Marlys's murder aside, I couldn't wait to get to work. Another day
of backstabbing office politics would seem like a week at The
Golden Door Spa compared to dealing with widowhood, pauperdom, and getting shaken down by a loan shark-not to mention
dealing with Lucille and Mama.

Some sadist had yanked me out of my dull but normal life and
plunked me down in the middle of a Janet Evanovich novel. What
would Stephanie Plum do? I pondered this question on my drive
to work. Stephanie never had to worry, though. No matter how big
the mess she found herself in, good old Janet would write her a happy ending. No such luck for me. My problems were real. They
weren't about to disappear with the stroke of a pen or click of a
keyboard.

By the time I arrived at work, an hour late and with damp hair,
speculative gossip circled the halls of Trimedia. Half the staff
crowded around the entrance to my cubicle. They scattered like
cockroaches as I approached. All except Cloris and Daphne.

"Did you hear?" asked Daphne. Her wild mane of Nicole Kidman red curls bounced on her shoulders as she bounced on the
balls of her Payless mock alligator pumps. "Someone killed Marlys
last night. Here. In your office."

That last bit of information seemed a tad redundant, considering, as I'd suspected, yellow crime tape barred the entrance to my
cubicle. "I know," I told her. "I found the body."

"Shut up!" she shrieked.

"You didn't!" cried Cloris.

I gave them a quick recap of my late-night adventure after returning to the office.

"Ewww!" Daphne hugged her arms around her chest and shivered, whether from her belly button-showcasing ivory lace croptop or from revulsion was anyone's guess. "That's too weird."

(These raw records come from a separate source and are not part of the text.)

-- ==== Sys2Proof/Laws/Table.lean ====
section
/-! SUPPORT. What the operations of tables do: a value put is found, other keys keep theirs. -/
namespace Sys2Proof.Machine

variable {α : Type}

@[simp] theorem tget_tput_self (t : Tbl α) (k : Nat) (v : α) : tget (tput t k v) k = some v := by
  induction t with
  | nil => simp [tput, tget]
  | cons p t ih =>
    obtain ⟨j, w⟩ := p
    unfold tput
    split
    · simp [tget]
    · split
      · simp [tget]
      · have : j ≠ k := by omega
        simp [tget, this, ih]

theorem tget_tput_ne (t : Tbl α) {k j : Nat} (v : α) (h : j ≠ k) : tget (tput t k v) j = tget t j := by
  induction t with
  | nil => simp [tput, tget, Ne.symm h]
  | cons p t ih =>
    obtain ⟨i, w⟩ := p
    unfold tput
    split
    · simp [tget, Ne.symm h]
    · split
      · subst_vars; simp [tget, Ne.symm h]
      · simp [tget, ih]

theorem tget_tput (t : Tbl α) (k j : Nat) (v : α) : tget (tput t k v) j = if j = k then some v else tget t j := by
  split
  · subst_vars; simp
  · exact tget_tput_ne t v ‹_›

@[simp] theorem tgetD_tput_self (t : Tbl α) (k : Nat) (v d : α) : tgetD (tput t k v) k d = v := by simp [tgetD]

theorem tgetD_tput_ne (t : Tbl α) {k j : Nat} (v d : α) (h : j ≠ k) : tgetD (tput t k v) j d = tgetD t j d := by
  simp [tgetD, tget_tput_ne t v h]

theorem tgetD_tput (t : Tbl α) (k j : Nat) (v d : α) : tgetD (tput t k v) j d = if j = k then v else tgetD t j d := by
  simp only [tgetD, tget_tput]
  split <;> rfl

@[simp] theorem tput_tput (t : Tbl α) (k : Nat) (v w : α) : tput (tput t k v) k w = tput t k w := by
  induction t with
  | nil => simp [tput]
  | cons p t ih =>
    obtain ⟨j, u⟩ := p
    by_cases h1 : k < j
    · simp [tput, h1]
    · by_cases h2 : k = j
      · subst h2; simp [tput]
      · simp [tput, h1, h2, ih]

@[simp] theorem tget_tdel_self (t : Tbl α) (k : Nat) : tget (tdel t k) k = none := by
  induction t with
  | nil => rfl
  | cons p t ih =>
    unfold tdel at ih ⊢
    by_cases h : p.1 = k
    · simp [h, ih]
    · simp [h, tget, ih]

theorem tget_tdel_ne (t : Tbl α) {k j : Nat} (h : j ≠ k) : tget (tdel t k) j = tget t j := by
  induction t with
  | nil => rfl
  | cons p t ih =>
    unfold tdel at ih ⊢
    by_cases hi : p.1 = k
    · simp [hi, tget, Ne.symm h, ih]
    · simp [hi, tget, ih]

end Sys2Proof.Machine
end

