-- ==== Sys2Proof/Tests/Slice0.lean ====
section
/-! SUPPORT. Tests: words written out from the spec's encodings, ill-formed terms that the check refuses, and for every
statement that has hypotheses, clause by clause, a state and operands that meet them, with what the step then gives by the
spec's own numbers. -/
open Sys2Proof Sys2Proof.Machine

namespace Sys2Proof.Tests

set_option maxRecDepth 100000
set_option Elab.async false

/-- A context that is ready. -/
def ready : Ctx := { Ctx.free with st := .ready }

/-- A tile in service that holds rank k, with context x in slot c. -/
def tileOf (k c : Nat) (x : Ctx) : Tile := { (Tile.reset.setSlot c x) with life := .ranked, rank := some k, cycles := c }

/-- Tile 0 holds rank 0 and issues from slot c with context x; tile 9 holds rank 1 and runs a ready slot 0. -/
def base (c : Nat) (x : Ctx) : State :=
  { State.reset with tiles := [(0, tileOf 0 c x), (9, tileOf 1 0 ready)], rankTile := [(0, 0), (1, 9)], baseMap := [(0, 0), (1, 9)]
                     fields := [(0, { Field.reset with started := true, tick := 1000 })] }

/-- Registers of a context. -/
def xs (l : List (XReg × Word)) (c : Ctx) : Ctx := l.foldl (fun c p => c.setX p.1 p.2) c
def fs (l : List (FReg × Word)) (c : Ctx) : Ctx := l.foldl (fun c p => c.setF p.1 p.2) c

/-- The next state meets a test. -/
def nx (o : Out) (p : State → Bool) : Bool :=
  match o with
  | .next t => p t
  | _ => false

/-- The next state is the one given. -/
def isNext (o : Out) (t : State) : Bool := nx o fun u => u == t

/-- Registers, privileged registers and memory are as before. -/
def aside (s u : State) : Bool :=
  u.mem == s.mem && (s.tiles.all fun q => (u.tile q.1).priv == (s.tile q.1).priv && (List.range 16).all fun c =>
    ((u.tile q.1).slot c).th.x == ((s.tile q.1).slot c).th.x && ((u.tile q.1).slot c).th.f == ((s.tile q.1).slot c).th.f &&
    ((u.tile q.1).slot c).th.fcsr == ((s.tile q.1).slot c).th.fcsr)

/-- s with one message under way, from tile 9 unless said otherwise. -/
def withMsg (s : State) (dst : Node) (rank : Option Nat) (b : Body) (src : Node := .tile 9) : State :=
  { s with net := [⟨7, src, dst, rank, 0, [], 0, b⟩], nextId := 8 }

/-- The message arrives, at a tile that is no stand-in. -/
def arrives (s : State) (t : Nat) (b : Body) : Bool :=
  match s.arrive 7 with
  | some (r, _) => r.at_ == t && !r.stand && r.msg.body == b
  | none => false

/-- The bodies of the messages under way. -/
def bodies (s : State) : List Body := s.net.map (·.body)
def dests (s : State) : List Node := s.net.map (·.dst)
/-- Messages are under way, and the body of each meets a test. -/
def bodiesAre (s : State) (p : Body → Bool) : Bool := !s.net.isEmpty && s.net.all fun m => p m.body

"Someone sure has a sick sense of humor," said Cloris. "Who
do you think did it?"

"Marlys had more enemies than friends. I'd imagine there's a
long list of people who hated her"

"But enough to kill her?" asked Daphne, her wide-eyed gaze
fixed on my nearly empty office. The police had confiscated my
computer, my desk chair, all my supplies, and-worst of all-the three dozen satin birdseed roses scheduled for this morning's
photo shoot.

A thin coating of black fingerprint powder dusted the empty
counters and shelves. Was I expected to clean up the mess or could I
cajole the janitor into tackling the chore? "Do you think crime scene
cleanup is included in the janitor's job description?" I asked.